That was well good im going to try it


----------



## IrishPolishman (Feb 25, 2009)

how many adult roaches did you start with and how long did it take for them to reproduce?


----------



## robc (Feb 25, 2009)

IrishPolishman said:


> how many adult roaches did you start with and how long did it take for them to reproduce?
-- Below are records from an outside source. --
/-- R88: the streams of LEC_STEP are the exact products modulo `m1` and `m2`, and the combination is one conditional
add, in `[0, m1)`. -/
def Obligations.LecStepStreamsAreExact : Prop :=
  ∀ s : State, ∃ (r : Regs s.W) (z : Word s.W), exec .lecStep s = .next (s.ended r 0 z) ∧
    sint r.lecX1 = (16807 * (sint s.regs.lecX1 % 2147483647)) % 2147483647 ∧
    sint r.lecX2 = (48271 * (sint s.regs.lecX2 % 536870911)) % 536870911 ∧
    -536870911 < sint r.lecX1 - sint r.lecX2 ∧ sint r.lecX1 - sint r.lecX2 < 2147483647 ∧
    sint z = (if sint r.lecX2 ≤ sint r.lecX1 then sint r.lecX1 - sint r.lecX2
      else sint r.lecX1 - sint r.lecX2 + 2147483647) ∧
    0 ≤ sint z ∧ sint z < 2147483647

/-- R110: from any state, the two seed writes then `n` LEC_STEPs return the reference list `lecuyer(seed1, seed2, n)`,
which folds the seeds once, all with success. -/
def Obligations.LecuyerCallReturnsItsReferenceList : Prop :=
  ∀ (s : State) (seed1 seed2 : Word s.W) (n : Nat) (d : Word s.W) (rest : List (HostMove s.W)),
    s.todo = .transaction 0x08A00000 seed1 :: .transaction 0x08C00000 seed2 ::
      List.replicate n (.transaction 0x30000000 d) ++ rest →
    ∃ (r : Regs s.W) (zs : List (Word s.W)),
      Runs (n + 2) s (s.ranTo r rest (⟨0, 0⟩ :: ⟨0, 0⟩ :: zs.map fun z => ⟨0, z⟩)) ∧
      zs.map sint = lecuyer (sint seed1) (sint seed2) n

/-! ### General LCG (43_lcg.md) -/

/-- R91: with `LCG_M > 0` LCG_STEP succeeds and writes the exact `(a * x + c) mod m` to LCG_X, RES and `dout` and
nothing else; with `LCG_M <= 0` it faults LCG_MODULUS. -/
def Obligations.LcgStepWritesTheExactResidue : Prop :=
  decode 0x40000000 = .ok .lcgStep ∧
  ∀ s : State,
    (0 < sint s.regs.lcgM → ∃ v : Word s.W,
      sint v = (sint s.regs.lcgA * sint s.regs.lcgX + sint s.regs.lcgC) % sint s.regs.lcgM ∧
      0 ≤ sint v ∧ sint v < sint s.regs.lcgM ∧
      exec .lcgStep s = .next (s.ended { s.regs with lcgX := v, res := v } 0 v)) ∧
    (sint s.regs.lcgM ≤ 0 → exec .lcgStep s = .next (s.faulted 4))

/-- R111: the four writes then `n` LCG_STEPs return the reference list `lcg(a, c, m, seed, n)`, all with success; where
that fails with InvalidParameter every LCG_STEP returns `resp = 4` and no value. -/
def Obligations.LcgCallReturnsItsReferenceList : Prop :=
  ∀ (s : State) (a c m seed : Word s.W) (n : Nat) (d : Word s.W) (rest : List (HostMove s.W)),
    s.todo = .transaction 0x08E00000 a :: .transaction 0x09000000 c :: .transaction 0x09200000 m ::
      .transaction 0x09400000 seed :: List.replicate n (.transaction 0x40000000 d) ++ rest →
    ∃ (r : Regs s.W) (xs : List (Response s.W)),
      Runs (n + 4) s (s.ranTo r rest (⟨0, 0⟩ :: ⟨0, 0⟩ :: ⟨0, 0⟩ :: ⟨0, 0⟩ :: xs)) ∧ xs.length = n ∧
      (∀ vs, lcg (sint a) (sint c) (sint m) (sint seed) n = some vs →
        (∀ x ∈ xs, x.resp = 0) ∧ xs.map (fun x => sint x.dout) = vs) ∧
      (lcg (sint a) (sint c) (sint m) (sint seed) n = none → ∀ x ∈ xs, x = ⟨4, 0⟩)

/-! ### Blum-Blum-Shub (44_bbs.md) -/

/-- R96: BBS_INIT. With `p ≠ q` and `0 < p * q < 2^(W-1)` it stores the modulus and the squared seed, clears the
accumulator, the count and the length, clears BBS_ARMED, and changes nothing else; otherwise it faults with the first
of the three codes, in the rule's order. -/
def Obligations.BbsInitStoresTheModulusAndSquaresTheSeed : Prop :=
  decode 0x50000000 = .ok .bbsInit ∧
  ∀ s : State,
    (sint s.regs.bbsP = sint s.regs.bbsQ → exec .bbsInit s = .next (s.faulted 5)) ∧
    (sint s.regs.bbsP ≠ sint s.regs.bbsQ → sint s.regs.bbsP * sint s.regs.bbsQ ≤ 0 →
      exec .bbsInit s = .next (s.faulted 6)) ∧
    (sint s.regs.bbsP ≠ sint s.regs.bbsQ → 2 ^ (s.W - 1) ≤ sint s.regs.bbsP * sint s.regs.bbsQ →
      exec .bbsInit s = .next (s.faulted 7)) ∧
    (sint s.regs.bbsP ≠ sint s.regs.bbsQ → 0 < sint s.regs.bbsP * sint s.regs.bbsQ →
      sint s.regs.bbsP * sint s.regs.bbsQ < 2 ^ (s.W - 1) → ∃ m x st : Word s.W,
        sint m = sint s.regs.bbsP * sint s.regs.bbsQ ∧
        sint x = (sint s.regs.bbsX * sint s.regs.bbsX) % sint m ∧
        (∀ k, st.getLsbD k = if k = 4 then false else s.regs.status.getLsbD k) ∧
        exec .bbsInit s = .next (s.ended
          { s.regs with status := st, bbsM := m, bbsX := x, bbsAcc := 0, bbsCnt := 0, bbsLen := 0 } 0 0))

/-- R97: BBS_DRAW. Configured and not armed, it draws the length `schrage1(BBS_X) mod 30` into BBS_LEN, BBS_CNT and
`dout`, clears the accumulator, sets BBS_ARMED, and changes nothing else, BBS_X included; otherwise it faults
BBS_NOT_CONFIGURED, then BBS_SEQUENCE. With the draws the rule works out. -/
def Obligations.BbsDrawDrawsTheLength : Prop :=
  decode 0x54000000 = .ok .bbsDraw ∧
  (∀ s : State,
    (sint s.regs.bbsM ≤ 0 → exec .bbsDraw s = .next (s.faulted 8)) ∧
    (0 < sint s.regs.bbsM → s.regs.armed = true → exec .bbsDraw s = .next (s.faulted 9)) ∧
    (0 < sint s.regs.bbsM → s.regs.armed = false → ∃ len st : Word s.W,
      sint len = schrage1 (sint s.regs.bbsX) % 30 ∧ 0 ≤ sint len ∧ sint len ≤ 29 ∧
      (∀ k, st.getLsbD k = if k = 4 then true else s.regs.status.getLsbD k) ∧
      exec .bbsDraw s = .next (s.ended
        { s.regs with status := st, bbsLen := len, bbsCnt := len, bbsAcc := 0 } 0 len))) ∧
  schrage1 1510170121941 = -30024265074 ∧ (-30024265074 : Int) % 30 = 6 ∧ schrage1 0 % 30 = 0 ∧
  schrage1 9 = 151263 ∧ (151263 : Int) % 30 = 3

/-- R100: BBS_BIT. Configured, armed and with bits still to generate, it squares the state, shifts the low bit of the
NEW state into the accumulator, counts down, returns the bit, and changes nothing else; otherwise it faults. The
invariant of R38, which every reachable state has, keeps the accumulator and the count in range. -/
def Obligations.BbsBitSquaresAndShiftsInTheLowBit : Prop :=
  decode 0x58000000 = .ok .bbsBit ∧
  ∀ s : State,
    (sint s.regs.bbsM ≤ 0 → exec .bbsBit s = .next (s.faulted 8)) ∧
    (0 < sint s.regs.bbsM → (s.regs.armed = false ∨ sint s.regs.bbsCnt = 0) →
      exec .bbsBit s = .next (s.faulted 9)) ∧
    (s.regs.Inv → s.regs.armed = true → sint s.regs.bbsCnt ≠ 0 → ∃ x acc cnt b : Word s.W,
      sint x = (sint s.regs.bbsX * sint s.regs.bbsX) % sint s.regs.bbsM ∧ sint b = sint x % 2 ∧
      sint acc = 2 * sint s.regs.bbsAcc + sint b ∧ sint cnt = sint s.regs.bbsCnt - 1 ∧
      exec .bbsBit s = .next (s.ended { s.regs with bbsX := x, bbsAcc := acc, bbsCnt := cnt } 0 b))

/-- R101: the bit order. From an empty accumulator with `L` bits still to generate, `L` BBS_BITs all succeed and leave
`BBS_ACC = Σ b_i * 2^(L-1-i)`, the bits being those returned, in order: the first is the most significant. -/
def Obligations.FirstBitIsTheMostSignificant : Prop :=
  ∀ (s : State) (L : Nat) (d : Word s.W) (rest : List (HostMove s.W)),
    s.todo = List.replicate L (.transaction 0x58000000 d) ++ rest →
    s.regs.Inv → s.regs.armed = true → sint s.regs.bbsCnt = L → sint s.regs.bbsAcc = 0 →
    ∃ (r : Regs s.W) (bs : List (Word s.W)),
      Runs L s (s.ranTo r rest (bs.map fun b => ⟨0, b⟩)) ∧ bs.length = L ∧ (∀ b ∈ bs, sint b = 0 ∨ sint b = 1) ∧
      sint r.bbsCnt = 0 ∧
      sint r.bbsAcc = ∑ i ∈ Finset.range L, sint (bs.getD i 0) * 2 ^ (L - 1 - i)

/-- R102: BBS_EMIT. Armed with no bit still to generate, it returns the accumulator, writes it to RES, clears the
accumulator and BBS_ARMED, and changes nothing else; otherwise it faults BBS_SEQUENCE. -/
def Obligations.BbsEmitOutputsTheAccumulator : Prop :=
  decode 0x5C000000 = .ok .bbsEmit ∧
  ∀ s : State,
    ((s.regs.armed = false ∨ sint s.regs.bbsCnt ≠ 0) → exec .bbsEmit s = .next (s.faulted 9)) ∧
    (s.regs.armed = true → sint s.regs.bbsCnt = 0 → ∃ st : Word s.W,
      (∀ k, st.getLsbD k = if k = 4 then false else s.regs.status.getLsbD k) ∧
      exec .bbsEmit s = .next (s.ended
        { s.regs with status := st, res := s.regs.bbsAcc, bbsAcc := 0 } 0 s.regs.bbsAcc))

/-- R104: BBS_NEXT. Configured and not armed, it draws `L`, squares the state `L` times, and outputs the integer whose
bits are the low bits of the new states, the first one most significant; the iterates are written `f^[i]`. It changes
only BBS_X, BBS_LEN, BBS_CNT, BBS_ACC and RES; otherwise it faults. -/
def Obligations.BbsNextOutputsOneWholeValue : Prop :=
  decode 0x60000000 = .ok .bbsNext ∧
  ∀ s : State,
    (sint s.regs.bbsM ≤ 0 → exec .bbsNext s = .next (s.faulted 8)) ∧
    (0 < sint s.regs.bbsM → s.regs.armed = true → exec .bbsNext s = .next (s.faulted 9)) ∧
    (0 < sint s.regs.bbsM → s.regs.armed = false → ∃ (L : Nat) (x len out : Word s.W),
      (L : Int) = schrage1 (sint s.regs.bbsX) % 30 ∧ sint len = L ∧ L ≤ 29 ∧
      sint x = (fun y : Int => (y * y) % sint s.regs.bbsM)^[L] (sint s.regs.bbsX) ∧
      sint out = ∑ i ∈ Finset.range L,
        ((fun y : Int => (y * y) % sint s.regs.bbsM)^[i + 1] (sint s.regs.bbsX) % 2) * 2 ^ (L - 1 - i) ∧
      exec .bbsNext s = .next (s.ended
        { s.regs with bbsX := x, bbsLen := len, bbsCnt := 0, bbsAcc := 0, res := out } 0 out))

/-- R105: BBS_NEXT is the composition of its parts. In state IDLE with `BBS_M > 0`, BBS_DRAW, `L` BBS_BITs (`L` the
length BBS_DRAW returns) and BBS_EMIT all succeed and leave the very registers BBS_NEXT leaves, the last response
carrying BBS_NEXT's value. -/
def Obligations.BbsNextIsTheCompositionOfItsParts : Prop :=
  ∀ s : State, 0 < sint s.regs.bbsM → s.regs.armed = false →
    ∃ (r : Regs s.W) (v : Word s.W), exec .bbsNext s = .next (s.ended r 0 v) ∧
      ∀ (L : Nat) (d : Word s.W) (rest : List (HostMove s.W)), (L : Int) = sint r.bbsLen →
        s.todo = .transaction 0x54000000 d :: List.replicate L (.transaction 0x58000000 d) ++
          .transaction 0x5C000000 d :: rest →
        ∃ bs : List (Word s.W), bs.length = L ∧
          Runs (L + 2) s (s.ranTo r rest (⟨0, r.bbsLen⟩ :: bs.map (fun b => ⟨0, b⟩) ++ [⟨0, v⟩]))

/-- R112: from any state, the three writes, BBS_INIT and `n` BBS_NEXTs return the reference list `bbs(p, q, seed, n)`,
all with success, where that does not fail and the modulus fits; where it fails with InvalidParameter, BBS_INIT faults
with code 5 or 6. -/
def Obligations.BbsCallReturnsItsReferenceList : Prop :=
  ∀ (s : State) (p q seed : Word s.W) (n : Nat) (d : Word s.W) (rest : List (HostMove s.W)),
    s.todo = .transaction 0x09600000 p :: .transaction 0x09800000 q :: .transaction 0x09A00000 seed ::
      .transaction 0x50000000 d :: List.replicate n (.transaction 0x60000000 d) ++ rest →
    (∀ vs, bbs (sint p) (sint q) (sint seed) n = some vs → sint p * sint q < 2 ^ (s.W - 1) →
      ∃ (r : Regs s.W) (zs : List (Word s.W)),
        Runs (n + 4) s (s.ranTo r rest
          (⟨0, 0⟩ :: ⟨0, 0⟩ :: ⟨0, 0⟩ :: ⟨0, 0⟩ :: zs.map fun z => ⟨0, z⟩)) ∧ zs.map sint = vs) ∧
    (bbs (sint p) (sint q) (sint seed) n = none →
      ∃ (r : Regs s.W) (c : RespCode), (c = 5 ∨ c = 6) ∧
        Runs 4 s (s.ranTo r (List.replicate n (.transaction 0x60000000 d) ++ rest)
          [⟨0, 0⟩, ⟨0, 0⟩, ⟨0, 0⟩, ⟨c, 0⟩]))

/-- R115, for the BBS engine: the two factor writes, BBS_INIT and the write of the saved state resume a suspended
stream. From any state they all succeed, and BBS_NEXT then answers what it would have answered where the stream was
suspended, in state IDLE with that modulus, and leaves the same BBS_X. -/
def Obligations.SavedBbsStreamIsResumed : Prop :=
  ∀ (s : State) (p q d : Word s.W) (old : Regs s.W) (rest : List (HostMove s.W)),
    sint p ≠ sint q → 0 < sint p * sint q → sint old.bbsM = sint p * sint q → old.armed = false →
    s.todo = .transaction 0x09600000 p :: .transaction 0x09800000 q :: .transaction 0x50000000 d ::
      .transaction 0x09A00000 old.bbsX :: rest →
    ∃ r r₁ r₂ : Regs s.W, ∃ v : Word s.W,
      Runs 4 s (s.ranTo r rest [⟨0, 0⟩, ⟨0, 0⟩, ⟨0, 0⟩, ⟨0, 0⟩]) ∧
      exec .bbsNext { s with regs := old } = .next (State.ended { s with regs := old } r₁ 0 v) ∧
      exec .bbsNext { s with regs := r } = .next (State.ended { s with regs := r } r₂ 0 v) ∧ r₁.bbsX = r₂.bbsX

/-! ### Pseudo-instructions (30_encoding.md) -/

/-- The transactions each pseudo-instruction expands to, for values that fit the width (R68), REP of WR for every
register index. That the data word of BBS_INIT, and of a repeated command other than WR, is 0 is log 13 (DESIGN
CHOICE): the unit ignores it (R47) and R68 does not say it. -/
def Obligations.PseudoInstructionsExpandToTheirTransactions : Prop :=
  ∀ (w : Width) (a b c d : Word w.bits) (i : Instr) (n : Nat),
    assembleLine w.bits (.pmSeed (sint a)) = some [.transaction 0x08800000 a] ∧
    assembleLine w.bits (.lecSeed (sint a) (sint b)) =
      some [.transaction 0x08A00000 a, .transaction 0x08C00000 b] ∧
    assembleLine w.bits (.lcgSet (sint a) (sint b) (sint c) (sint d)) =
      some [.transaction 0x08E00000 a, .transaction 0x09000000 b, .transaction 0x09200000 c,
        .transaction 0x09400000 d] ∧
    assembleLine w.bits (.bbsSetup (sint a) (sint b) (sint c)) =
      some [.transaction 0x09600000 a, .transaction 0x09800000 b, .transaction 0x09A00000 c,
        .transaction 0x50000000 0] ∧
    assembleLine w.bits (.rep n (.plain i)) = some (List.replicate n (.transaction (encode i) 0)) ∧
    (∀ reg, reg < 32 → assembleLine w.bits (.rep n (.write reg (sint a))) =
      some (List.replicate n (.transaction (0x08000000 ||| BitVec.ofNat 32 (reg <<< 21)) a)))
end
I started with around 200 and they started producing after a week....I now have well over 1500 - 2000 in 4-6 months!!


----------



## james (Feb 25, 2009)

*Ok Ok*

Welcome to the stone ages. One of these days ROBC will have to teach me this neat YouTube trick. I have been keeping roaches way to long and have tried everything. I use a little different system called the "BUCKET METHOD" I developed one night while staring at the ceiling. I like this system because the adults breed and the babies drop into the bottom so I don't have to disturb the adults. The few that out grow the holes before dropping down replace the older adults. Every few months I replace the egg flats and clean out any expired adults. I typically just drop in water crystals, carrots, apples, and dry food and they do the rest. Once a month a empty the bottom bucket which has about 1/2"-1" of vermiculite and all the babies into seperate buckets for rearing. I didn't get a picture of the lid which I also put screen in. This method works well is very escape proof and easy to manage with little work.


----------



## james (Feb 25, 2009)

*more*

more pics on the bucket system I use now I'm just typing to get to 10 words.


----------



## james (Feb 25, 2009)

*pics*

pics above a little out of order, but the outer bucket has the vermiculite and I cut the vent low to the bottom. The inner bucket has the holes and I cut the vents high to the top.


----------



## Israel2004 (Feb 26, 2009)

Love the idea James.

Someone teach this man how to use Youtube. I'd love to see James roach room.


----------



## james (Feb 26, 2009)

*lol*

Yeah the only problem is unlike ROBCs wife, mine runs in the other direction at the site of any insect. lol I need to have my kids operate the video camera.  
James


----------



## codykrr (Feb 26, 2009)

haha....james dont feel bad.....my wife said she would divorce me if i was to get any more roaches....


----------



## james (Mar 19, 2009)

*no doubt*

I know my wife is going crazy over the amount of T's I have. Oh well I just buy her something nice  and that gives me room to add more stuff!!!! 
James


----------